WHAT NEEDS TO BE DONE: Repeat exactly the lines from the start of the material below up to and including the "the module enters" line.

== == ==

-- ==== Sys2Proof/Word.lean ====
section
/-! DEFINITION. The word types of the IL-4820 (spec/00_scope.md R7): bytes, 32-bit registers, 64-byte lines,
and the sparse table that every addressed store of the model is (an association list; its operations stand in
Machine/Tab.lean). -/

namespace Sys2Proof

/-- One byte. -/
abbrev Byte := BitVec 8

/-- One 32-bit register (spec/00_scope.md, "Registers"). -/
abbrev Word := BitVec 32

/-- One 64-byte line; bit `[8j+7:8j]` is byte `j` (R34). -/
abbrev Line := BitVec 512

/-- A sparse table by number: what is not listed reads as the table's default. Memories are `Tab Byte`,
the same type as a list of `Host.Cell`. -/
abbrev Tab (α : Type) := List (Nat × α)

end Sys2Proof
end

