/-- The Curator's own working state (R257-R268). [log 88, DESIGN CHOICE] -/
structure CurSt where
  below : Nat := 0
  shedDraw : Nat := 0
  ratioDraw : Nat := 0
  prevP : Nat := 0
  powerShed : Bool := false
  coolShed : Bool := false
  lastAct : Nat := 0
  trafficShed : Bool := false
  guardDue : Bool := false
  steplinks : List (Nat × Nat × BitVec 64 × Nat) := []
  slackHist : Tab (List Int) := []
  deriving DecidableEq, Repr

/-- Pins and power (R272-R277, R435-R441, R451, R452). `stacksUp`: the Stacks are initialised; `dead`: a hub has failed for good;
`entry`: the module enters Standby at this tick; `wokeAt` the REFCLK time of W, `sources` the wake sources registered, `stage` the
wake stage reached; `tickInAt` the capture of TICK_IN since the last tick, in cycles after it, and `tickSeen` a follower whose ticks a
capture has placed (R204); `sofsPassed` the value of TICK.SOFS that the counter passed without a re-phase (R201), `fabSeen` the fabric time read last; `trigAt` the first tick after the last wake and `trigRun` the slot and trigger frame that run at it;
`lostStreams` the streams a reset stopped, with their first frame not reported; `ringed` and `seen` place the Errata ring; `heldAtA` a boot that
RESET_N holds; `scanReg` and `scanHold` the boundary-scan register's shift and hold stages, `scanDrive` that the hold stage drives the pins,
`bypass` that the bypass register stands between TDI and TDO (R451). [log 5, DESIGN CHOICE; 88, DESIGN CHOICE] -/
structure PwrSt where
  pwrEn : Bool := true
  inputOk : Bool := true
  off : Bool := false
  thermTrip : Bool := false
  refclk : Bool := true
  stacksUp : Bool := false
  dead : Bool := false
  stbyReq : Bool := false
  stbyHeld : Bool := false
  entry : Bool := false
  waking : Bool := false
  wokeAt : Nat := 0
  sources : List Nat := []
  stage : Nat := 0
  trigAt : BitVec 64 := 0
  trigRun : Option (Nat × BitVec 64) := none
  tap : Nat := 0
  scanReg : List Bool := []
  scanHold : List Bool := []
  scanDrive : Bool := false
  bypass : Bool := false
  wstat : BitVec 8 := 0
  tickAligned : Option (BitVec 64) := none
  tickInAt : Option Nat := none
  tickSeen : Bool := false
  sofsPassed : Option (BitVec 64) := none
  fabSeen : Nat := 0
  folioHeld : List (BitVec 64) := []
  bootDone : Bool := false
  lostStreams : List (Nat × BitVec 64) := []
  ringed : Nat := 0
  seen : Nat := 0
  heldAtA : Bool := false
  deriving DecidableEq, Repr

end Sys2Proof.Machine
end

== == ==

TASK RESULT:
-- ==== Sys2Proof/Word.lean ====
section
/-! DEFINITION. The word types of the IL-4820 (spec/00_scope.md R7): bytes, 32-bit registers, 64-byte lines,
and the sparse table that every addressed store of the model is (an association list; its operations stand in
Machine/Tab.lean). -/

namespace Sys2Proof

/-- One byte. -/
abbrev Byte := BitVec 8

/-- One 32-bit register (spec/00_scope.md, "Registers"). -/
abbrev Word := BitVec 32

/-- One 64-byte line; bit `[8j+7:8j]` is byte `j` (R34). -/
abbrev Line := BitVec 512

/-- A sparse table by number: what is not listed reads as the table's default. Memories are `Tab Byte`,
the same type as a list of `Host.Cell`. -/
abbrev Tab (α : Type) := List (Nat × α)

end Sys2Proof
end

/-- The Curator's own working state (R257-R268). [log 88, DESIGN CHOICE] -/
structure CurSt where
  below : Nat := 0
  shedDraw : Nat := 0
  ratioDraw : Nat := 0
  prevP : Nat := 0
  powerShed : Bool := false
  coolShed : Bool := false
  lastAct : Nat := 0
  trafficShed : Bool := false
  guardDue : Bool := false
  steplinks : List (Nat × Nat × BitVec 64 × Nat) := []
  slackHist : Tab (List Int) := []
  deriving DecidableEq, Repr

/-- Pins and power (R272-R277, R435-R441, R451, R452). `stacksUp`: the Stacks are initialised; `dead`: a hub has failed for good;
`entry`: the module enters Standby at this tick; `wokeAt` the REFCLK time of W, `sources` the wake sources registered, `stage` the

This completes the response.